● **Data provided**:

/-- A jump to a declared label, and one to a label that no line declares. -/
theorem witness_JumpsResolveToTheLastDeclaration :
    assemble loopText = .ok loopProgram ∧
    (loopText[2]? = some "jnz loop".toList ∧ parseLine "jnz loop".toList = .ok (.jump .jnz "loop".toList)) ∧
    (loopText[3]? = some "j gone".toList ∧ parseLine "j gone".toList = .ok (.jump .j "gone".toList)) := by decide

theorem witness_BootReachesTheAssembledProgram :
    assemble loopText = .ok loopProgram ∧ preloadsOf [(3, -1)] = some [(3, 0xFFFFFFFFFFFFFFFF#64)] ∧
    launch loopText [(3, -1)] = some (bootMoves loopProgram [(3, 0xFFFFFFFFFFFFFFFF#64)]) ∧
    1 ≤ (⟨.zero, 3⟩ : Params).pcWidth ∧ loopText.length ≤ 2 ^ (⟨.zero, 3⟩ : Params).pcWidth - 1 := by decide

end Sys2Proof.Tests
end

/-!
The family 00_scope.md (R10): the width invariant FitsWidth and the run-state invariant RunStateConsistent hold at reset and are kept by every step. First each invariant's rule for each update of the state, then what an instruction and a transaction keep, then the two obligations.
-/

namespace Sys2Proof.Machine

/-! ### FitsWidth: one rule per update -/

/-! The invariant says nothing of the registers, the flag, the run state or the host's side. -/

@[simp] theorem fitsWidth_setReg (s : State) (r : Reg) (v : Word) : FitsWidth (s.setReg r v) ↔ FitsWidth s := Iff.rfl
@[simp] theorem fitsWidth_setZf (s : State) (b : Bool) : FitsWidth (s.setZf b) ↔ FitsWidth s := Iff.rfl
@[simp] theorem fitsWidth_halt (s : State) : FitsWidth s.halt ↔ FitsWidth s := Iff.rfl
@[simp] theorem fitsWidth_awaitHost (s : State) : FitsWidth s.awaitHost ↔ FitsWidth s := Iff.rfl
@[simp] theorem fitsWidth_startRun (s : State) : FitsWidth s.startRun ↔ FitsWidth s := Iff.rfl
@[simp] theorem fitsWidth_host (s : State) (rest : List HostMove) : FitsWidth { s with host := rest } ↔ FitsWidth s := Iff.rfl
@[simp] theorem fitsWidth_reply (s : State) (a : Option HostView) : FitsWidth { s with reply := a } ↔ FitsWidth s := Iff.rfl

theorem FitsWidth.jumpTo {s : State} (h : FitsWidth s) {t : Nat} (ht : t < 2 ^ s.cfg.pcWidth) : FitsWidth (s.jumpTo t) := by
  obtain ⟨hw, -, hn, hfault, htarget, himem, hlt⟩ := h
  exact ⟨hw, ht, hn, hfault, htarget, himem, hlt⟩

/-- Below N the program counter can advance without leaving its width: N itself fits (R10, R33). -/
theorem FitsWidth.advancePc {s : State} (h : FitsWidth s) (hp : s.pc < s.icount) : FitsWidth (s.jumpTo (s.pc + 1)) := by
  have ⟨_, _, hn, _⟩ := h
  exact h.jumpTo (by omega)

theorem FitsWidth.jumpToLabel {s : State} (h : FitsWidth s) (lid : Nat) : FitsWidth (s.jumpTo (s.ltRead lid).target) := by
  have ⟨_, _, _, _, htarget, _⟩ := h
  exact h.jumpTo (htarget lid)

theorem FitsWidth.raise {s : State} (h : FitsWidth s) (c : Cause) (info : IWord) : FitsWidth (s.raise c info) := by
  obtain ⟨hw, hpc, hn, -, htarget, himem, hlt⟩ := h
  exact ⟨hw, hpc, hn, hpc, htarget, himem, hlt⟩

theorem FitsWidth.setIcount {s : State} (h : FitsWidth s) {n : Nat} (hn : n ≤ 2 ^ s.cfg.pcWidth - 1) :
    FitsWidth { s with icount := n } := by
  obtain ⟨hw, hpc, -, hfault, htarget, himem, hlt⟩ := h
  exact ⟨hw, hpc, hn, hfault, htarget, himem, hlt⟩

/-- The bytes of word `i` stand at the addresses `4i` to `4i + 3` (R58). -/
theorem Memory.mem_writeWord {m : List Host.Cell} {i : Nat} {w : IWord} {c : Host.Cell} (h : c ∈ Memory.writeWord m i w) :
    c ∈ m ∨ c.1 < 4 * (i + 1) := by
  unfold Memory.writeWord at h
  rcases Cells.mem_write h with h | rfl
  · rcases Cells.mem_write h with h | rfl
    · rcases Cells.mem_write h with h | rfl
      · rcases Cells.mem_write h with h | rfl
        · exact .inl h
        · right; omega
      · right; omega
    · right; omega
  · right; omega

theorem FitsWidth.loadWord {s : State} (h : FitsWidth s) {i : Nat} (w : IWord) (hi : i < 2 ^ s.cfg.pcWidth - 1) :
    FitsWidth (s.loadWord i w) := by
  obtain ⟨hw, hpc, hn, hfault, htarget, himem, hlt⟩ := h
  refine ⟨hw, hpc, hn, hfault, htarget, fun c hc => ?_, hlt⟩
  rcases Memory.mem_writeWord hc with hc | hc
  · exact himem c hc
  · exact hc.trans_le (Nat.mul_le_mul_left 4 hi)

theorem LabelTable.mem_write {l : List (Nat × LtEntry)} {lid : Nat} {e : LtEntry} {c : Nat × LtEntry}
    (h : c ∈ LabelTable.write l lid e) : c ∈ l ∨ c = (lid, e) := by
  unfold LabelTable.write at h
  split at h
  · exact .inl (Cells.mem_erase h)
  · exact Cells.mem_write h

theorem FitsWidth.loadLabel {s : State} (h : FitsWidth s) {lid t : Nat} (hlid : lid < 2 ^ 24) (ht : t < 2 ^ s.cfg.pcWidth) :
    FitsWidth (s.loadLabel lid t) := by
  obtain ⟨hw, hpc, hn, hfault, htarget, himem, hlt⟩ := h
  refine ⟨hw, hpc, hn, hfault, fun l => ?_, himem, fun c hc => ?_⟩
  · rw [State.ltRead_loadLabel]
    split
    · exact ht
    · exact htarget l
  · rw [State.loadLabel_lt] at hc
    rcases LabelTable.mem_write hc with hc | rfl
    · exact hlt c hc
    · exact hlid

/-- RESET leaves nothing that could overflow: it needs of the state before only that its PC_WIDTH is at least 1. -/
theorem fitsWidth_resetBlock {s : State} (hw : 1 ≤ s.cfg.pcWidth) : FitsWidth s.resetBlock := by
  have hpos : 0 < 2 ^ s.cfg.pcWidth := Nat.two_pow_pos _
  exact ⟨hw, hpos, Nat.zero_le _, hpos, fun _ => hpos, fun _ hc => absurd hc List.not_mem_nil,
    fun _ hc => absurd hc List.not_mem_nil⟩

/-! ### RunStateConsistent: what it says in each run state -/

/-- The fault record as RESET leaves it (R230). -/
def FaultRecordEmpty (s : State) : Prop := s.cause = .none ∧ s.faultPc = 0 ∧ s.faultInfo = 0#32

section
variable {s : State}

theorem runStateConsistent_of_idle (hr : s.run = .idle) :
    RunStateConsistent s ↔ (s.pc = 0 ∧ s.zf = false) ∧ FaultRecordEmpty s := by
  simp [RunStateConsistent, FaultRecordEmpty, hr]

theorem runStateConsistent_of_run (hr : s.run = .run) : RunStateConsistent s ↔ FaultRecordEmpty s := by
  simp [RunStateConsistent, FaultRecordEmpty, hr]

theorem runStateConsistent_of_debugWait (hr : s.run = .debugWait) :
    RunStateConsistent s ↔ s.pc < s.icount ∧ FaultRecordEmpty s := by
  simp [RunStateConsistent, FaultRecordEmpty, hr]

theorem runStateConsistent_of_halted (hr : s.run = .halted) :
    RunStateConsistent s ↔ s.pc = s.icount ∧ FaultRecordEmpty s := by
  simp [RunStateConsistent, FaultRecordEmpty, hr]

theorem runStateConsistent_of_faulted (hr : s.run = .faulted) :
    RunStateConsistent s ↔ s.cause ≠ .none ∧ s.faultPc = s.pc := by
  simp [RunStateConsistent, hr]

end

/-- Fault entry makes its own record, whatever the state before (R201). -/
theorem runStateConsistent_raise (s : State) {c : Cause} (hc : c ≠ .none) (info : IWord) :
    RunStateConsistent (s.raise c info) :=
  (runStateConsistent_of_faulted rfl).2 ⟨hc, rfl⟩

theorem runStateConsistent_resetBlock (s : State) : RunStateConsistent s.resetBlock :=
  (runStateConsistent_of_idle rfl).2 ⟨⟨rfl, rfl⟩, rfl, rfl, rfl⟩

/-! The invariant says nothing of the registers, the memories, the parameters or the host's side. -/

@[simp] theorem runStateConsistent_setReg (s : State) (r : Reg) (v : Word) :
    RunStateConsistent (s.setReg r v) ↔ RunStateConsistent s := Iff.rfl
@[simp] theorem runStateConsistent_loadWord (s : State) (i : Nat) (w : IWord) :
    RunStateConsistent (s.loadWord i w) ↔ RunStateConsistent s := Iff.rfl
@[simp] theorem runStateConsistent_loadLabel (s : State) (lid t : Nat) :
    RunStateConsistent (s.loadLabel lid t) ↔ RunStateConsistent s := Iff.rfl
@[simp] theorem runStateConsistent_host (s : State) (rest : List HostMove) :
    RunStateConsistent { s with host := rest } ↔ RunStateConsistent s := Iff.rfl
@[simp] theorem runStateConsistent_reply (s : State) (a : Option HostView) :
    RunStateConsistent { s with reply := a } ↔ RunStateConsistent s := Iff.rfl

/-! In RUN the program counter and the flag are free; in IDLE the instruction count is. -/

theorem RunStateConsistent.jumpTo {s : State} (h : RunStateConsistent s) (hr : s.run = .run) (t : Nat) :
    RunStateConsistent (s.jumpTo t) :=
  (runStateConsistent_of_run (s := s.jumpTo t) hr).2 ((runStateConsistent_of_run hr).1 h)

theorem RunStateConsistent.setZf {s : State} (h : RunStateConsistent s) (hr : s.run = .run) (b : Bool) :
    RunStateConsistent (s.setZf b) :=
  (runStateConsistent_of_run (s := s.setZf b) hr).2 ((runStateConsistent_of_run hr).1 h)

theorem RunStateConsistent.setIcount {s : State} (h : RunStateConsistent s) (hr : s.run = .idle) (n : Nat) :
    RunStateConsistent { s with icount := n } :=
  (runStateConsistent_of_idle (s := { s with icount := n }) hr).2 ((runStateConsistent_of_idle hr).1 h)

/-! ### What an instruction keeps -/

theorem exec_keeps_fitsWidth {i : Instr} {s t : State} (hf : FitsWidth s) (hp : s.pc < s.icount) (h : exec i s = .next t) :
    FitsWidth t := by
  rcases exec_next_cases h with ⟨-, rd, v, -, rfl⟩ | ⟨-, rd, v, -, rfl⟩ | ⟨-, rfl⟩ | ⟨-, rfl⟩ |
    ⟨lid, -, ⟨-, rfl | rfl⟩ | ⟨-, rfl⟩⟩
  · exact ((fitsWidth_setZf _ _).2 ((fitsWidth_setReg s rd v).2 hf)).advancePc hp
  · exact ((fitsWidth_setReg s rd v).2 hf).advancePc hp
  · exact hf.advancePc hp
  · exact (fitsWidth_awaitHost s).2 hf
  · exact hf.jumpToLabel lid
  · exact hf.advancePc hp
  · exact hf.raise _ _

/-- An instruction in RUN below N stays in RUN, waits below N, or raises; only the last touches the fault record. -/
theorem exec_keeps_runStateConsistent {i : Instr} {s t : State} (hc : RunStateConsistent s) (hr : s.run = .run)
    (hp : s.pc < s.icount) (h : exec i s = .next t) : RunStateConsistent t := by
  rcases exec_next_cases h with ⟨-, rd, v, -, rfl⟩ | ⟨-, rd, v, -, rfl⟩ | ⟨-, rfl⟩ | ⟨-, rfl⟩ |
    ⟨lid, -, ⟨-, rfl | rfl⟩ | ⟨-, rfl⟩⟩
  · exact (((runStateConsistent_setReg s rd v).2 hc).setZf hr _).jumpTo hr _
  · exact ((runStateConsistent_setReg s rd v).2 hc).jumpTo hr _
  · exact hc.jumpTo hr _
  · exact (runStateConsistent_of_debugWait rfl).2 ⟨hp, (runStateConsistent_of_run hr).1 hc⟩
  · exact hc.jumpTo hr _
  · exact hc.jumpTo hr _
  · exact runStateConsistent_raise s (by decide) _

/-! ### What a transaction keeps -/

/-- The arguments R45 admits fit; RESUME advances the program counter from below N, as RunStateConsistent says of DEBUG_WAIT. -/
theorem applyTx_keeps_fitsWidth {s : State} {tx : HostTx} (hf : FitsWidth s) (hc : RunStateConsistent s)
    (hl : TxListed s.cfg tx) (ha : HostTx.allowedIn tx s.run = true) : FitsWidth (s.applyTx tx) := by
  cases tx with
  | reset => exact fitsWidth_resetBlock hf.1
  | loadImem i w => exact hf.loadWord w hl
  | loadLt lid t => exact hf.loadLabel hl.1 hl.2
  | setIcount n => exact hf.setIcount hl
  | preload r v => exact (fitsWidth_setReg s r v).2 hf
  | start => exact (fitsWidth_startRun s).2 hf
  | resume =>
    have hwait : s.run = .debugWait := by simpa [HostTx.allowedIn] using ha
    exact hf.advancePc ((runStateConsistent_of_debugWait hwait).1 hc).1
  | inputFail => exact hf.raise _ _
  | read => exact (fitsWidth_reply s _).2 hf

● **Assigned task**: Give back, unchanged, the run of lines in the listing above that begins at the line containing "RunStateConsistent (s.jumpTo t)" and ends at the line containing "FitsWidth t := by", both included.

● **Response box**:
    RunStateConsistent (s.jumpTo t) :=
  (runStateConsistent_of_run (s := s.jumpTo t) hr).2 ((runStateConsistent_of_run hr).1 h)

theorem RunStateConsistent.setZf {s : State} (h : RunStateConsistent s) (hr : s.run = .run) (b : Bool) :
    RunStateConsistent (s.setZf b) :=
  (runStateConsistent_of_run (s := s.setZf b) hr).2 ((runStateConsistent_of_run hr).1 h)

theorem RunStateConsistent.setIcount {s : State} (h : RunStateConsistent s) (hr : s.run = .idle) (n : Nat) :
    RunStateConsistent { s with icount := n } :=
  (runStateConsistent_of_idle (s := { s with icount := n }) hr).2 ((runStateConsistent_of_idle hr).1 h)

/-! ### What an instruction keeps -/

theorem exec_keeps_fitsWidth {i : Instr} {s t : State} (hf : FitsWidth s) (hp : s.pc < s.icount) (h : exec i s = .next t) :
    FitsWidth t := by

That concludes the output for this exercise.